_Problem requirements_
Copy out the records again. Change nothing.

>>>>

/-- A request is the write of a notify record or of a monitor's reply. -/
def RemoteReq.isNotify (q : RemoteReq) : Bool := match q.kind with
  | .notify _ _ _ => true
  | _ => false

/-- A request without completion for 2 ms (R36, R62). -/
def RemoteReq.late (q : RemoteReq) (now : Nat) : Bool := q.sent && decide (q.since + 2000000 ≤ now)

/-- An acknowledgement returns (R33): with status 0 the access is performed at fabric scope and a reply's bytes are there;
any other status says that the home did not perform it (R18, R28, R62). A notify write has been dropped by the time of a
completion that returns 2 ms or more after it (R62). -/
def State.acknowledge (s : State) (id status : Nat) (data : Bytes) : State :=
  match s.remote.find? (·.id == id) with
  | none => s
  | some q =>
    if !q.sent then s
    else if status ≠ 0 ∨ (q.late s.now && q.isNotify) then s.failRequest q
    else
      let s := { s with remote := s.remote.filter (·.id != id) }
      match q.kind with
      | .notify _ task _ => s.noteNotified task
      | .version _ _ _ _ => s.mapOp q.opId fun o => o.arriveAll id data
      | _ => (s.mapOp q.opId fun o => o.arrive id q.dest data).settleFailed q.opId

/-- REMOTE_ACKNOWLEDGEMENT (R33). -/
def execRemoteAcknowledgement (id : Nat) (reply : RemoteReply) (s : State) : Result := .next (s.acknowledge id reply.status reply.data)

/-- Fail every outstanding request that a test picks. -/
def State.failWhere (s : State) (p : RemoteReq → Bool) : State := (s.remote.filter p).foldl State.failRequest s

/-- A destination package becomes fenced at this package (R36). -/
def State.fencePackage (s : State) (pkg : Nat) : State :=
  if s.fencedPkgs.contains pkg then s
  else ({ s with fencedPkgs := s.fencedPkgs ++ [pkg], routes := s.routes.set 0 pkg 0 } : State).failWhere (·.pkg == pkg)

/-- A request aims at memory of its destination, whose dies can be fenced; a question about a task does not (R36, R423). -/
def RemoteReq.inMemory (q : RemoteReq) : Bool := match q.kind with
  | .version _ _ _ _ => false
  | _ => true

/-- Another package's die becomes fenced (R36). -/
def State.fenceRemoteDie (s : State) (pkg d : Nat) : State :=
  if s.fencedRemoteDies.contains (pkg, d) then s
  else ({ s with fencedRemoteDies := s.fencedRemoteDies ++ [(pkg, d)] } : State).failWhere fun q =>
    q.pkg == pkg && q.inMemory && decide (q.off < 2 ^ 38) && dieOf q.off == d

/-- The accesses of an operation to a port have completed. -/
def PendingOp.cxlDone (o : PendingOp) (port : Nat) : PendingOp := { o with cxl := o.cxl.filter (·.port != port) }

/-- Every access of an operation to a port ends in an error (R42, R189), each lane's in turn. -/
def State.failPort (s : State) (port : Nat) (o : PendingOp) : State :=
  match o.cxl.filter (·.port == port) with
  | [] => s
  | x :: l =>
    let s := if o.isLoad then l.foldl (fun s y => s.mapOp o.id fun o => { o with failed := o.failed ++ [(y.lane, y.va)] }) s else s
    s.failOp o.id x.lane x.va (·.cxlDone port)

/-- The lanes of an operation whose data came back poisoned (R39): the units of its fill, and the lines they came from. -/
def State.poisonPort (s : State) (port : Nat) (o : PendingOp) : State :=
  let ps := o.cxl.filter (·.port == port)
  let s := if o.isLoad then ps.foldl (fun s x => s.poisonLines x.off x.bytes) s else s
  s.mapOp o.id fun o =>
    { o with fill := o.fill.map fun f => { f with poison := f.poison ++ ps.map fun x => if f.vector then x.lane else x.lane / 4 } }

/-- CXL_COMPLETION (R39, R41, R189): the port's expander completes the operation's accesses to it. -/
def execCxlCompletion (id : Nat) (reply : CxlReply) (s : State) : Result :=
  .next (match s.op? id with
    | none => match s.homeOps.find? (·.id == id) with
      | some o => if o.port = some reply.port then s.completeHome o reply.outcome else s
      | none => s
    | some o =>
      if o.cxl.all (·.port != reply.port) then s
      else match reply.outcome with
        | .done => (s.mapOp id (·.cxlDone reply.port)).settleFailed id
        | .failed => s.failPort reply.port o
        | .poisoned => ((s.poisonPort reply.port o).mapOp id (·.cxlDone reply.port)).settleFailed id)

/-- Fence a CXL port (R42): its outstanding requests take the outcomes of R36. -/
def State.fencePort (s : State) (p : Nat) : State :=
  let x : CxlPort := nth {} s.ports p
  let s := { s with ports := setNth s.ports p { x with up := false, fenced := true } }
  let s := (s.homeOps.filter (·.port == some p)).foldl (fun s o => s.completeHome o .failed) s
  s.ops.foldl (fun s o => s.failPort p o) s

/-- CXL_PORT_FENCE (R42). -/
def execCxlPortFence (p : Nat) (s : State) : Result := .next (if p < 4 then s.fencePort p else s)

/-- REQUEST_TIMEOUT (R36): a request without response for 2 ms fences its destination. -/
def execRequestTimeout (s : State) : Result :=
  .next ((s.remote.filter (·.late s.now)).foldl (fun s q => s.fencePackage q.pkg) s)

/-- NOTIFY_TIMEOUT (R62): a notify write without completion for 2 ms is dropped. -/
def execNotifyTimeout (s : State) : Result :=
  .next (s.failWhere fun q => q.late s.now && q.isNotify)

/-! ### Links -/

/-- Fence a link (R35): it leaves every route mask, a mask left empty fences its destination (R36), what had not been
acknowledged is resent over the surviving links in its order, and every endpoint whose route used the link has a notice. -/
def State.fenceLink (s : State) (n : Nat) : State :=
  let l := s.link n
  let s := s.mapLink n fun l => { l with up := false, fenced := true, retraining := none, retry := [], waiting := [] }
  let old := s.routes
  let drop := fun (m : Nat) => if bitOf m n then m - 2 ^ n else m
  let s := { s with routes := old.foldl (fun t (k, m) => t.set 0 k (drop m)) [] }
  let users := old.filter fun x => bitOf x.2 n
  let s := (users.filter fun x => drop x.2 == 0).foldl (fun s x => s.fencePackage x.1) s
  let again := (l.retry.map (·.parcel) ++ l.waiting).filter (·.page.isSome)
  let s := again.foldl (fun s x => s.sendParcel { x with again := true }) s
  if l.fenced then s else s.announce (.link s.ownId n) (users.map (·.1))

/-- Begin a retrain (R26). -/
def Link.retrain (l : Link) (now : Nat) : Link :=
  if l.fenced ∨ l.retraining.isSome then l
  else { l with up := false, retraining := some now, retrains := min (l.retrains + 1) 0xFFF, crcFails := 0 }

<<<<

_Result of the task_
/-- A request is the write of a notify record or of a monitor's reply. -/
def RemoteReq.isNotify (q : RemoteReq) : Bool := match q.kind with
  | .notify _ _ _ => true
  | _ => false

/-- A request without completion for 2 ms (R36, R62). -/
def RemoteReq.late (q : RemoteReq) (now : Nat) : Bool := q.sent && decide (q.since + 2000000 ≤ now)

/-- An acknowledgement returns (R33): with status 0 the access is performed at fabric scope and a reply's bytes are there;
any other status says that the home did not perform it (R18, R28, R62). A notify write has been dropped by the time of a
completion that returns 2 ms or more after it (R62). -/
def State.acknowledge (s : State) (id status : Nat) (data : Bytes) : State :=
  match s.remote.find? (·.id == id) with
  | none => s
  | some q =>
    if !q.sent then s
    else if status ≠ 0 ∨ (q.late s.now && q.isNotify) then s.failRequest q
    else
      let s := { s with remote := s.remote.filter (·.id != id) }
      match q.kind with
      | .notify _ task _ => s.noteNotified task
      | .version _ _ _ _ => s.mapOp q.opId fun o => o.arriveAll id data
      | _ => (s.mapOp q.opId fun o => o.arrive id q.dest data).settleFailed q.opId

/-- REMOTE_ACKNOWLEDGEMENT (R33). -/
def execRemoteAcknowledgement (id : Nat) (reply : RemoteReply) (s : State) : Result := .next (s.acknowledge id reply.status reply.data)

/-- Fail every outstanding request that a test picks. -/
def State.failWhere (s : State) (p : RemoteReq → Bool) : State := (s.remote.filter p).foldl State.failRequest s

/-- A destination package becomes fenced at this package (R36). -/
def State.fencePackage (s : State) (pkg : Nat) : State :=
  if s.fencedPkgs.contains pkg then s
  else ({ s with fencedPkgs := s.fencedPkgs ++ [pkg], routes := s.routes.set 0 pkg 0 } : State).failWhere (·.pkg == pkg)

/-- A request aims at memory of its destination, whose dies can be fenced; a question about a task does not (R36, R423). -/
def RemoteReq.inMemory (q : RemoteReq) : Bool := match q.kind with
  | .version _ _ _ _ => false
  | _ => true

/-- Another package's die becomes fenced (R36). -/
def State.fenceRemoteDie (s : State) (pkg d : Nat) : State :=
  if s.fencedRemoteDies.contains (pkg, d) then s
  else ({ s with fencedRemoteDies := s.fencedRemoteDies ++ [(pkg, d)] } : State).failWhere fun q =>
    q.pkg == pkg && q.inMemory && decide (q.off < 2 ^ 38) && dieOf q.off == d

/-- The accesses of an operation to a port have completed. -/
def PendingOp.cxlDone (o : PendingOp) (port : Nat) : PendingOp := { o with cxl := o.cxl.filter (·.port != port) }

/-- Every access of an operation to a port ends in an error (R42, R189), each lane's in turn. -/
def State.failPort (s : State) (port : Nat) (o : PendingOp) : State :=
  match o.cxl.filter (·.port == port) with
  | [] => s
  | x :: l =>
    let s := if o.isLoad then l.foldl (fun s y => s.mapOp o.id fun o => { o with failed := o.failed ++ [(y.lane, y.va)] }) s else s
    s.failOp o.id x.lane x.va (·.cxlDone port)

/-- The lanes of an operation whose data came back poisoned (R39): the units of its fill, and the lines they came from. -/
def State.poisonPort (s : State) (port : Nat) (o : PendingOp) : State :=
  let ps := o.cxl.filter (·.port == port)
  let s := if o.isLoad then ps.foldl (fun s x => s.poisonLines x.off x.bytes) s else s
  s.mapOp o.id fun o =>
    { o with fill := o.fill.map fun f => { f with poison := f.poison ++ ps.map fun x => if f.vector then x.lane else x.lane / 4 } }

/-- CXL_COMPLETION (R39, R41, R189): the port's expander completes the operation's accesses to it. -/
def execCxlCompletion (id : Nat) (reply : CxlReply) (s : State) : Result :=
  .next (match s.op? id with
    | none => match s.homeOps.find? (·.id == id) with
      | some o => if o.port = some reply.port then s.completeHome o reply.outcome else s
      | none => s
    | some o =>
      if o.cxl.all (·.port != reply.port) then s
      else match reply.outcome with
        | .done => (s.mapOp id (·.cxlDone reply.port)).settleFailed id
        | .failed => s.failPort reply.port o
        | .poisoned => ((s.poisonPort reply.port o).mapOp id (·.cxlDone reply.port)).settleFailed id)

/-- Fence a CXL port (R42): its outstanding requests take the outcomes of R36. -/
def State.fencePort (s : State) (p : Nat) : State :=
  let x : CxlPort := nth {} s.ports p
  let s := { s with ports := setNth s.ports p { x with up := false, fenced := true } }
  let s := (s.homeOps.filter (·.port == some p)).foldl (fun s o => s.completeHome o .failed) s
  s.ops.foldl (fun s o => s.failPort p o) s

/-- CXL_PORT_FENCE (R42). -/
def execCxlPortFence (p : Nat) (s : State) : Result := .next (if p < 4 then s.fencePort p else s)

/-- REQUEST_TIMEOUT (R36): a request without response for 2 ms fences its destination. -/
def execRequestTimeout (s : State) : Result :=
  .next ((s.remote.filter (·.late s.now)).foldl (fun s q => s.fencePackage q.pkg) s)

/-- NOTIFY_TIMEOUT (R62): a notify write without completion for 2 ms is dropped. -/
def execNotifyTimeout (s : State) : Result :=
  .next (s.failWhere fun q => q.late s.now && q.isNotify)

/-! ### Links -/

/-- Fence a link (R35): it leaves every route mask, a mask left empty fences its destination (R36), what had not been
acknowledged is resent over the surviving links in its order, and every endpoint whose route used the link has a notice. -/
def State.fenceLink (s : State) (n : Nat) : State :=
  let l := s.link n
  let s := s.mapLink n fun l => { l with up := false, fenced := true, retraining := none, retry := [], waiting := [] }
  let old := s.routes
  let drop := fun (m : Nat) => if bitOf m n then m - 2 ^ n else m
  let s := { s with routes := old.foldl (fun t (k, m) => t.set 0 k (drop m)) [] }
  let users := old.filter fun x => bitOf x.2 n
  let s := (users.filter fun x => drop x.2 == 0).foldl (fun s x => s.fencePackage x.1) s
  let again := (l.retry.map (·.parcel) ++ l.waiting).filter (·.page.isSome)
  let s := again.foldl (fun s x => s.sendParcel { x with again := true }) s
  if l.fenced then s else s.announce (.link s.ownId n) (users.map (·.1))

/-- Begin a retrain (R26). -/
def Link.retrain (l : Link) (now : Nat) : Link :=
  if l.fenced ∨ l.retraining.isSome then l
  else { l with up := false, retraining := some now, retrains := min (l.retrains + 1) 0xFFF, crcFails := 0 }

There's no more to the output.